Un concetto che in un’epoca come la nostra, dominata dalla divulgazione in Rete di ogni notizia, e dei più disparati fatti personali sbandierati più o meno volentieri, tende a essere sottovalutato.
Eppure non dovrebbe essere così, soprattutto quando dettagli della propria vita privata vengono diffusi senza consenso: strappati in maniera subdola ai legittimi proprietari.
Come è successo a un gruppo di circa ottanta donne spagnole di varie età, filmate in un vicolo a fare pipì durante la Maruxaina, una festa popolare a San Cibrao in Galizia.
I video, ripresi da una telecamera di sicurezza, sono stati poi pubblicati su siti porno a pagamento.
Le donne, sbigottite dal ritrovarsi tra le star della pornografia, hanno denunciato l’accaduto, che è finito nelle aule di un tribunale.
Finito bene?
No, finito male, perché il giudice ha decretato che non si tratta di un reato, in quanto i filmati sono stati registrati in una zona pubblica della città e, di conseguenza, non intendevano violare l’intimità fisica e morale delle donne in questione.
Perché riprendere una donna a sua insaputa, mentre si apparta per fare pipì, non lede la sua intimità fisica e morale. Non viola la sua privacy.

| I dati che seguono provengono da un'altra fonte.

-- ==== Sys2Proof/Machine/Ops.lean ====
section
/-! DEFINITION. The shared operations: rotation and byte order (spec 00_scope.md R10, R11), drawing an UNSPECIFIED value
(R14), recording and clearing an error (60_exceptions.md R221, R228: SHA1-CORE has no traps, R227, and this record is all
that an error does), the issue of a command with latency (10_state.md R30) and reset (70_reset_and_hazards.md R250). -/

namespace Sys2Proof.Machine

/-- `ROTL(x, n)` for 0 < n < 32 (R10). -/
def rotl (x : Word) (n : Nat) : Word := (x <<< n) ||| (x >>> (32 - n))

/-- `be32(b0, b1, b2, b3)`: b0 is bits [31:24] (R11). -/
def be32 (b0 b1 b2 b3 : Byte) : Word := b0 ++ b1 ++ b2 ++ b3

/-- Byte `k` of a big-endian word, k = 0..3: bits [31 − 8k : 24 − 8k] (R57). -/
def wordByte (w : Word) (k : Nat) : Byte := w.extractLsb' (24 - 8 * k) 8

/-- `be64(L)`: "8 bytes of the 64-bit value L, most significant byte first" (R11). -/
def be64 (l : Dword) : List Byte := (List.range 8).map fun k => l.extractLsb' (56 - 8 * k) 8

/-- LEN[63:32] (R22). -/
def hiWord (l : Dword) : Word := l.extractLsb' 32 32

/-- LEN[31:0] (R22). -/
def loWord (l : Dword) : Word := l.extractLsb' 0 32

/-- STATUS.BUSY: 1 from the issue of a command with latency until its completion (R25, R30). -/
def State.busy (s : State) : Bool :=
  match s.seq with
  | .idle => false
  | .busy _ => true

/-- One UNSPECIFIED word: "any value, chosen freshly and not remembered" (R14), the next free value. -/
def State.freshWord (s : State) : Word := Config.freeWord s.stream s.draws

/-- The value of a register word: what it holds, or an UNSPECIFIED one (R14). -/
def State.valueIf (s : State) (known : Bool) (v : Word) : Word := if known then v else s.freshWord

/-- `raise Error(code)` (R221): the first error since the last clear is kept. -/
def recordError (code : ErrCode) (s : State) : State :=
  { s with errcode := if s.err then s.errcode else code, err := true }

/-- The clearing of the error record (R188, R228). -/
def clearErrors (s : State) : State :=
  { s with err := false, errcode := .none, ovf := false }

/-- The rule every command has: written while BUSY it is dropped with CMD_BUSY (R222), whatever it is. -/
def whenIdle (s : State) (effect : State → Host.Outcome State Fault Refusal) :
    Host.Outcome State Fault Refusal :=
  if s.busy then .next (recordError .cmdBusy s) else effect s

/-- The issue of a command with latency (R30): `seq <- Busy(op, n, H, LEN, M, LAT_op)`, and BUSY with it. -/
def issue (op : EngineOp) (n : BitVec 6) (latency : Nat) (s : State) : State :=
  { s with seq := .busy { op := op, n := n, hIn := s.h, lenIn := s.len, mIn := s.m, remaining := latency } }

/-- Reset (R250): a command in flight is abandoned with none of its results written. -/
def applyReset (s : State) : State :=
  State.resetFrom s.stream s.draws s.port s.readLog s.trace

end Sys2Proof.Machine
end

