-- ==== Sys2Proof/Laws/State.lean ====
section
/-! SUPPORT. One lemma per field per state update: what each named update of State writes, and what it leaves as it
was. Each is true by rfl; later proofs cite these and unfold no record update. -/

namespace Sys2Proof.Machine

section
/-! R221: an error record touches ERR and ERRCODE only. -/
variable (s : State)
@[simp] theorem recordError_h (c : ErrCode) : (recordError c s).h = s.h := rfl
@[simp] theorem recordError_len (c : ErrCode) : (recordError c s).len = s.len := rfl
@[simp] theorem recordError_m (c : ErrCode) : (recordError c s).m = s.m := rfl
@[simp] theorem recordError_pbuf (c : ErrCode) : (recordError c s).pbuf = s.pbuf := rfl
@[simp] theorem recordError_ovf (c : ErrCode) : (recordError c s).ovf = s.ovf := rfl
@[simp] theorem recordError_nblk (c : ErrCode) : (recordError c s).nblk = s.nblk := rfl
@[simp] theorem recordError_seq (c : ErrCode) : (recordError c s).seq = s.seq := rfl
@[simp] theorem recordError_round (c : ErrCode) : (recordError c s).round = s.round := rfl
@[simp] theorem recordError_port (c : ErrCode) : (recordError c s).port = s.port := rfl
@[simp] theorem recordError_readLog (c : ErrCode) : (recordError c s).readLog = s.readLog := rfl
@[simp] theorem recordError_trace (c : ErrCode) : (recordError c s).trace = s.trace := rfl
@[simp] theorem recordError_stream (c : ErrCode) : (recordError c s).stream = s.stream := rfl
@[simp] theorem recordError_draws (c : ErrCode) : (recordError c s).draws = s.draws := rfl
@[simp] theorem recordError_mWritten (c : ErrCode) : (recordError c s).mWritten = s.mWritten := rfl
@[simp] theorem recordError_hKnown (c : ErrCode) : (recordError c s).hKnown = s.hKnown := rfl
@[simp] theorem recordError_pbufKnown (c : ErrCode) : (recordError c s).pbufKnown = s.pbufKnown := rfl
end

section
/-! R188: CLRERR touches ERR, ERRCODE and OVF only. -/
variable (s : State)
@[simp] theorem clearErrors_h : (clearErrors s).h = s.h := rfl
@[simp] theorem clearErrors_len : (clearErrors s).len = s.len := rfl
@[simp] theorem clearErrors_m : (clearErrors s).m = s.m := rfl
@[simp] theorem clearErrors_pbuf : (clearErrors s).pbuf = s.pbuf := rfl
@[simp] theorem clearErrors_nblk : (clearErrors s).nblk = s.nblk := rfl
@[simp] theorem clearErrors_seq : (clearErrors s).seq = s.seq := rfl
@[simp] theorem clearErrors_round : (clearErrors s).round = s.round := rfl
@[simp] theorem clearErrors_port : (clearErrors s).port = s.port := rfl
@[simp] theorem clearErrors_readLog : (clearErrors s).readLog = s.readLog := rfl
@[simp] theorem clearErrors_trace : (clearErrors s).trace = s.trace := rfl
@[simp] theorem clearErrors_stream : (clearErrors s).stream = s.stream := rfl
@[simp] theorem clearErrors_draws : (clearErrors s).draws = s.draws := rfl
@[simp] theorem clearErrors_mWritten : (clearErrors s).mWritten = s.mWritten := rfl
@[simp] theorem clearErrors_hKnown : (clearErrors s).hKnown = s.hKnown := rfl
@[simp] theorem clearErrors_pbufKnown : (clearErrors s).pbufKnown = s.pbufKnown := rfl
end

section
/-! R30: an issue touches the sequencer only. -/
variable (s : State)
@[simp] theorem issue_h (op : EngineOp) (n : BitVec 6) (l : Nat) : (issue op n l s).h = s.h := rfl
@[simp] theorem issue_len (op : EngineOp) (n : BitVec 6) (l : Nat) : (issue op n l s).len = s.len := rfl
@[simp] theorem issue_m (op : EngineOp) (n : BitVec 6) (l : Nat) : (issue op n l s).m = s.m := rfl
@[simp] theorem issue_pbuf (op : EngineOp) (n : BitVec 6) (l : Nat) : (issue op n l s).pbuf = s.pbuf := rfl
@[simp] theorem issue_err (op : EngineOp) (n : BitVec 6) (l : Nat) : (issue op n l s).err = s.err := rfl
@[simp] theorem issue_ovf (op : EngineOp) (n : BitVec 6) (l : Nat) : (issue op n l s).ovf = s.ovf := rfl
@[simp] theorem issue_nblk (op : EngineOp) (n : BitVec 6) (l : Nat) : (issue op n l s).nblk = s.nblk := rfl
@[simp] theorem issue_errcode (op : EngineOp) (n : BitVec 6) (l : Nat) : (issue op n l s).errcode = s.errcode := rfl
@[simp] theorem issue_round (op : EngineOp) (n : BitVec 6) (l : Nat) : (issue op n l s).round = s.round := rfl
@[simp] theorem issue_port (op : EngineOp) (n : BitVec 6) (l : Nat) : (issue op n l s).port = s.port := rfl
@[simp] theorem issue_readLog (op : EngineOp) (n : BitVec 6) (l : Nat) : (issue op n l s).readLog = s.readLog := rfl
@[simp] theorem issue_trace (op : EngineOp) (n : BitVec 6) (l : Nat) : (issue op n l s).trace = s.trace := rfl
@[simp] theorem issue_stream (op : EngineOp) (n : BitVec 6) (l : Nat) : (issue op n l s).stream = s.stream := rfl
@[simp] theorem issue_draws (op : EngineOp) (n : BitVec 6) (l : Nat) : (issue op n l s).draws = s.draws := rfl
@[simp] theorem issue_mWritten (op : EngineOp) (n : BitVec 6) (l : Nat) : (issue op n l s).mWritten = s.mWritten := rfl
@[simp] theorem issue_hKnown (op : EngineOp) (n : BitVec 6) (l : Nat) : (issue op n l s).hKnown = s.hKnown := rfl
@[simp] theorem issue_pbufKnown (op : EngineOp) (n : BitVec 6) (l : Nat) : (issue op n l s).pbufKnown = s.pbufKnown := rfl
end
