-- ==== Sys2Proof/Tests/Slice0.lean ====
section
/-! SUPPORT. Tests. Expected values are the spec's: its encodings (30_encoding.md, opcode_table.json) and its vectors
(95_test_vectors.md, cited by section). The second half holds, for each statement with hypotheses, a state and
operands that meet them. -/

namespace Sys2Proof.Tests

open Sys2Proof.Machine

/-! ## Small states -/

/-- The block buffer with these first words, the rest 0. -/
def blockOf (ws : List Word) : Block := tabulate 16 fun i => ws.getD i 0

/-- An idle block: IV, LEN 0, all of M written, everything else 0. -/
def idle : State :=
  { h := Config.iv, len := 0, m := blockOf [], pbuf := tabulate 32 fun _ => 0, err := false, ovf := false,
    nblk := 0, errcode := .none, seq := .idle,
    round := { vars := ⟨0, 0, 0, 0, 0⟩, t := 0, w := tabulate 16 fun _ => 0, blk := 0 },
    port := [], readLog := [], trace := [], stream := 0, draws := 0,
    mWritten := tabulate 16 fun _ => true, hKnown := tabulate 5 fun _ => true, pbufKnown := false }

/-- An idle block of which the host has written M0 alone since reset, as P1 of section 3 does. -/
def onlyM0 : State :=
  { idle with m := blockOf [0x61626300], mWritten := tabulate 16 fun i => decide (i = 0) }

/-- The command `op` with tail count `n` in flight on the operands of `s`, with `k` cycles left. -/
def inFlight (op : EngineOp) (n : BitVec 6) (k : Nat) (s : State) : Pending :=
  { op := op, n := n, hIn := s.h, lenIn := s.len, mIn := s.m, remaining := k }

/-- A block with a COMPRESS in flight, with `k` cycles left. -/
def busy (k : Nat) : State := { idle with seq := .busy (inFlight .compress 0 k idle) }

/-- What STATUS reads after an outcome. -/
def statusAfter (o : Host.Outcome State Fault Refusal) : Option Word :=
  match o with
  | .next s => some (statusWith (nblkBits s.nblk) s)
  | .fault _ => none
  | .refused _ => none

/-- A write to CMD. -/
def writeCmd (v : Word) (s : State) : Host.Outcome State Fault Refusal := hostAccess (.write (.window 0x04) 4 v) s

/-- The tail bytes 0x41, 0x42, ... of 95_test_vectors.md section 2.6, in M. -/
def letters : Block := tabulate 16 (wordOfBytes ((List.range 64).map fun j => BitVec.ofNat 8 (0x41 + j)))

/-! ## Well-formedness: the check refuses what it must (R82) -/

theorem test_pad_64_is_ill_formed : Instr.wellFormed (.pad 64) = false := by decide
theorem test_final_64_is_ill_formed : Instr.wellFormed (.final 64) = false := by decide
theorem test_tail_counts_0_and_63_are_well_formed :
    Instr.wellFormed (.pad 0) = true ∧ Instr.wellFormed (.pad 63) = true ∧
    Instr.wellFormed (.final 0) = true ∧ Instr.wellFormed (.final 63) = true := by decide

/-! ## Decoding: words written out from opcode_table.json's "encoding" rows, RSV, NB, OPC -/

theorem test_decode_nop : decode 0b0000000000000000000000_000000_0000 = .command .nop := by decide
theorem test_decode_init : decode 0b0000000000000000000000_000000_0001 = .command .init := by decide
theorem test_decode_compress : decode 0b0000000000000000000000_000000_0010 = .command .compress := by decide
theorem test_decode_pad : decode 0b0000000000000000000000_110101_0011 = .command (.pad 53) := by decide
theorem test_decode_final : decode 0b0000000000000000000000_001011_0100 = .command (.final 11) := by decide
theorem test_decode_clrerr : decode 0b0000000000000000000000_000000_0101 = .command .clrerr := by decide
theorem test_encode_nop : encode .nop = 0b0000000000000000000000_000000_0000 := by decide
theorem test_encode_init : encode .init = 0b0000000000000000000000_000000_0001 := by decide
theorem test_encode_compress : encode .compress = 0b0000000000000000000000_000000_0010 := by decide
theorem test_encode_pad : encode (.pad 53) = 0b0000000000000000000000_110101_0011 := by decide
theorem test_encode_final : encode (.final 11) = 0b0000000000000000000000_001011_0100 := by decide
theorem test_encode_clrerr : encode .clrerr = 0b0000000000000000000000_000000_0101 := by decide

/-- Section 2.9: the illegal words. -/
theorem test_decode_illegal :
    decode 0x00000006 = .illegal .reservedOpcode ∧ decode 0x0000000F = .illegal .reservedOpcode ∧
    decode 0x00000012 = .illegal .tailCountNotZero ∧ decode 0x00000011 = .illegal .tailCountNotZero ∧
    decode 0x00000434 = .illegal .reservedBits ∧ decode 0x80000004 = .illegal .reservedBits := by decide

theorem test_table_words :
    decodeTableWord 32 0x00000033 = some (.pad 3) ∧ decodeTableWord 32 0x00000005 = some .clrerr ∧
    decodeTableWord 32 0x00000006 = none ∧ decodeTableWord 40 0x100000000 = none := by decide

/-! ## Commands -/

/-- Section 2.9: NOP while idle. -/
theorem test_nop : statusAfter (writeCmd 0x00000000 idle) = some 0x000 := by decide +kernel

/-- R185's example. -/
theorem test_init :
    writeCmd 0x00000001
      { idle with h := ⟨0xFFFFFFFF, 0xFFFFFFFF, 0xFFFFFFFF, 0xFFFFFFFF, 0xFFFFFFFF⟩, len := 0x1234 } =
      .next idle := by rfl

/-- Section 2.9: CLRERR on STATUS = 0x306 and on 0x216. -/
theorem test_clrerr :
    statusAfter (writeCmd 0x00000005 { idle with err := true, ovf := true, errcode := .illegalCmd }) = some 0x000 ∧
    statusAfter (writeCmd 0x00000005 { idle with err := true, ovf := true, errcode := .wrBusy, nblk := 1 }) =
      some 0x010 := by decide +kernel

/-- R159's example: the padded block of "abc". -/
theorem test_compress_abc :
    let b := blockOf [0x61626380, 0, 0, 0, 0, 0, 0, 0, 0, 0, 0, 0, 0, 0, 0, 0x18]
    (completeCommand (inFlight .compress 0 1 { idle with m := b }) idle).h =
      ⟨0xA9993E36, 0x4706816A, 0xBA3E2571, 0x7850C26C, 0x9CD0D89D⟩ := by decide +kernel

/-- Section 2.8: LEN overflow at a COMPRESS, and a carry from LEN_LO into LEN_HI. -/
theorem test_compress_len :
    (completeCommand (inFlight .compress 0 1 { idle with len := 0xFFFFFFFFFFFFFE00 }) idle).len = 0 ∧
    (completeCommand (inFlight .compress 0 1 { idle with len := 0xFFFFFFFFFFFFFE00 }) idle).ovf = true ∧
    (completeCommand (inFlight .compress 0 1 { idle with len := 0x00000000FFFFFE00 }) idle).len = 0x100000000 ∧
    (completeCommand (inFlight .compress 0 1 { idle with len := 0x00000000FFFFFE00 }) idle).ovf = false := by
  decide +kernel

/-- Section 2.6: PAD 56 and PAD 55. -/
theorem test_pad_two_blocks_and_one :
    (let t := completeCommand (inFlight .pad 56 1 { idle with m := letters }) idle
     t.pbuf[13] = 0x75767778 ∧ t.pbuf[14] = 0x80000000 ∧ t.pbuf[15] = 0 ∧ t.pbuf[30] = 0 ∧ t.pbuf[31] = 0x1C0 ∧
     t.nblk = 2) ∧
    (let t := completeCommand (inFlight .pad 55 1 { idle with m := letters }) idle
     t.pbuf[12] = 0x71727374 ∧ t.pbuf[13] = 0x75767780 ∧ t.pbuf[15] = 0x1B8 ∧ t.pbuf[31] = 0 ∧ t.nblk = 1) := by
  decide +kernel

/-- Section 2.6, last row: PAD 3 with LEN = 0xFFFFFFFFFFFFFFF0. -/
theorem test_pad_wraps :
    let t := completeCommand (inFlight .pad 3 1 { idle with m := letters, len := 0xFFFFFFFFFFFFFFF0 }) idle
    t.pbuf[0] = 0x41424380 ∧ t.pbuf[15] = 0x8 ∧ t.pbuf[14] = 0 ∧ statusAfter (.next t) = some 0x14 := by
  decide +kernel

/-- Section 2.7, second row: FINAL 3 on "abc", the bytes after the tail not 0. -/
theorem test_final_abc :
    let t := completeCommand (inFlight .final 3 1 { idle with m := blockOf [0x616263FF, 0xFFFFFFFF] }) idle
    t.h = ⟨0xA9993E36, 0x4706816A, 0xBA3E2571, 0x7850C26C, 0x9CD0D89D⟩ ∧ t.len = 0x18 ∧ t.nblk = 1 := by
  decide +kernel

/-- Section 3, P2: FINAL 56, two blocks. -/
theorem test_final_two_blocks :
    let p := inFlight .final 56 1
      { idle with
        m := blockOf [0x61626364, 0x62636465, 0x63646566, 0x64656667, 0x65666768, 0x66676869, 0x6768696A, 0x68696A6B,
          0x696A6B6C, 0x6A6B6C6D, 0x6B6C6D6E, 0x6C6D6E6F, 0x6D6E6F70, 0x6E6F7071] }
    (completeCommand p idle).h = ⟨0x84983E44, 0x1C3BD26E, 0xBAAE4AA1, 0xF95129E5, 0xE54670F1⟩ ∧
    (completeCommand p idle).len = 0x1C0 := by
  decide +kernel

/-- Section 3, P1: FINAL 3 needs M0 alone, so its results are exact where the rest of M was never written. -/
theorem test_final_with_only_its_tail_written :
    let t := completeCommand (inFlight .final 3 1 onlyM0) onlyM0
    t.h = ⟨0xA9993E36, 0x4706816A, 0xBA3E2571, 0x7850C26C, 0x9CD0D89D⟩ ∧ t.pbuf[0] = 0x61626380 ∧ t.len = 0x18 := by
  decide +kernel

/-- R159: with words of M never written H is UNSPECIFIED and reads as a free value, and LEN is exact all the same. -/
theorem test_compress_with_unwritten_words :
    let t := completeCommand (inFlight .compress 0 1 onlyM0) onlyM0
    readReg (.h 0) t = Config.freeWord t.stream t.draws ∧ t.len = 512 ∧ t.ovf = false ∧ t.m = onlyM0.m := by
  refine ⟨rfl, rfl, rfl, rfl⟩

/-- R114: with M1 never written PAD 5 leaves all of PBUF UNSPECIFIED, the length word too, and NBLK is exact. -/
theorem test_pad_with_unwritten_word :
    let t := completeCommand (inFlight .pad 5 1 onlyM0) onlyM0
    readReg (.pbuf 15) t = Config.freeWord t.stream t.draws ∧ t.nblk = 1 := by
  refine ⟨rfl, rfl⟩

/-- A host write marks its word as written, and reset marks none. -/
theorem test_written_words :
    (writeReg (.m 15) 7 State.reset).mWritten[15] = true ∧ State.reset.mWritten[15] = false ∧
    readReg (.m 15) (writeReg (.m 15) 7 State.reset) = 7 ∧
    State.reset.wroteM 0 = true ∧ State.reset.wroteM 1 = false := by decide +kernel

/-- Section 2.1 and R137: words of the schedule of "abc". -/
theorem test_schedule_abc :
    let w := schedule (blockOf [0x61626380, 0, 0, 0, 0, 0, 0, 0, 0, 0, 0, 0, 0, 0, 0, 0x18])
    w.getD 16 0 = 0xC2C4C700 ∧ w.getD 17 0 = 0 ∧ w.getD 18 0 = 0x30 ∧ w.getD 19 0 = 0x85898E01 ∧
    w.getD 79 0 = 0x822E0879 := by decide +kernel

/-- Section 2.1: the working variables after rounds 0 and 20 of "abc". -/
theorem test_rounds_abc :
    let w := schedule (blockOf [0x61626380, 0, 0, 0, 0, 0, 0, 0, 0, 0, 0, 0, 0, 0, 0, 0x18])
    runRounds 0 (w.take 1) (loadVars Config.iv) = ⟨0x0116FC33, 0x67452301, 0x7BF36AE2, 0x98BADCFE, 0x10325476⟩ ∧
    runRounds 0 (w.take 21) (loadVars Config.iv) = ⟨0x1A37B0CA, 0xFD9E1D7D, 0x77192407, 0x20AA99CA, 0xD3A49608⟩ := by
  decide +kernel

/-- Section 1, L1-2: pad("a") as words. -/
theorem test_pad_function :
    (parse (padBits [0x61])).map (fun bs => bs.map blockWords) =
      some [blockOf [0x61800000, 0, 0, 0, 0, 0, 0, 0, 0, 0, 0, 0, 0, 0, 0, 0x8]] := by decide +kernel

E rendere pubblici questi video, lucrarci, condividerli all’infinito non infrange nessuna legge.
Come se fosse più importante tutelare il divieto di urinare in un vicolo appartato rispetto alla condivisione non consensuale di immagini intime.
Ed è proprio questo il problema.
La legge, che troppe volte non contiene quel minimo di buon senso che anche un filo d’erba possiede.
Non serve a niente indignarsi, rimanere a bocca aperta.
Bisogna fare sentire il proprio dissenso, continuare a resistere anche di fronte a sconfitte come questa, come hanno fatto le attiviste dell’associazione “Mujeres en Igualdad Burela”, che ricorreranno in appello contro la sentenza per smascherare i colpevoli e tentare di cancellare tutti i video, che ancora oggi sono a disposizione di chiunque.
Morale della favola: se ti scappa la pipì, non farla per strada.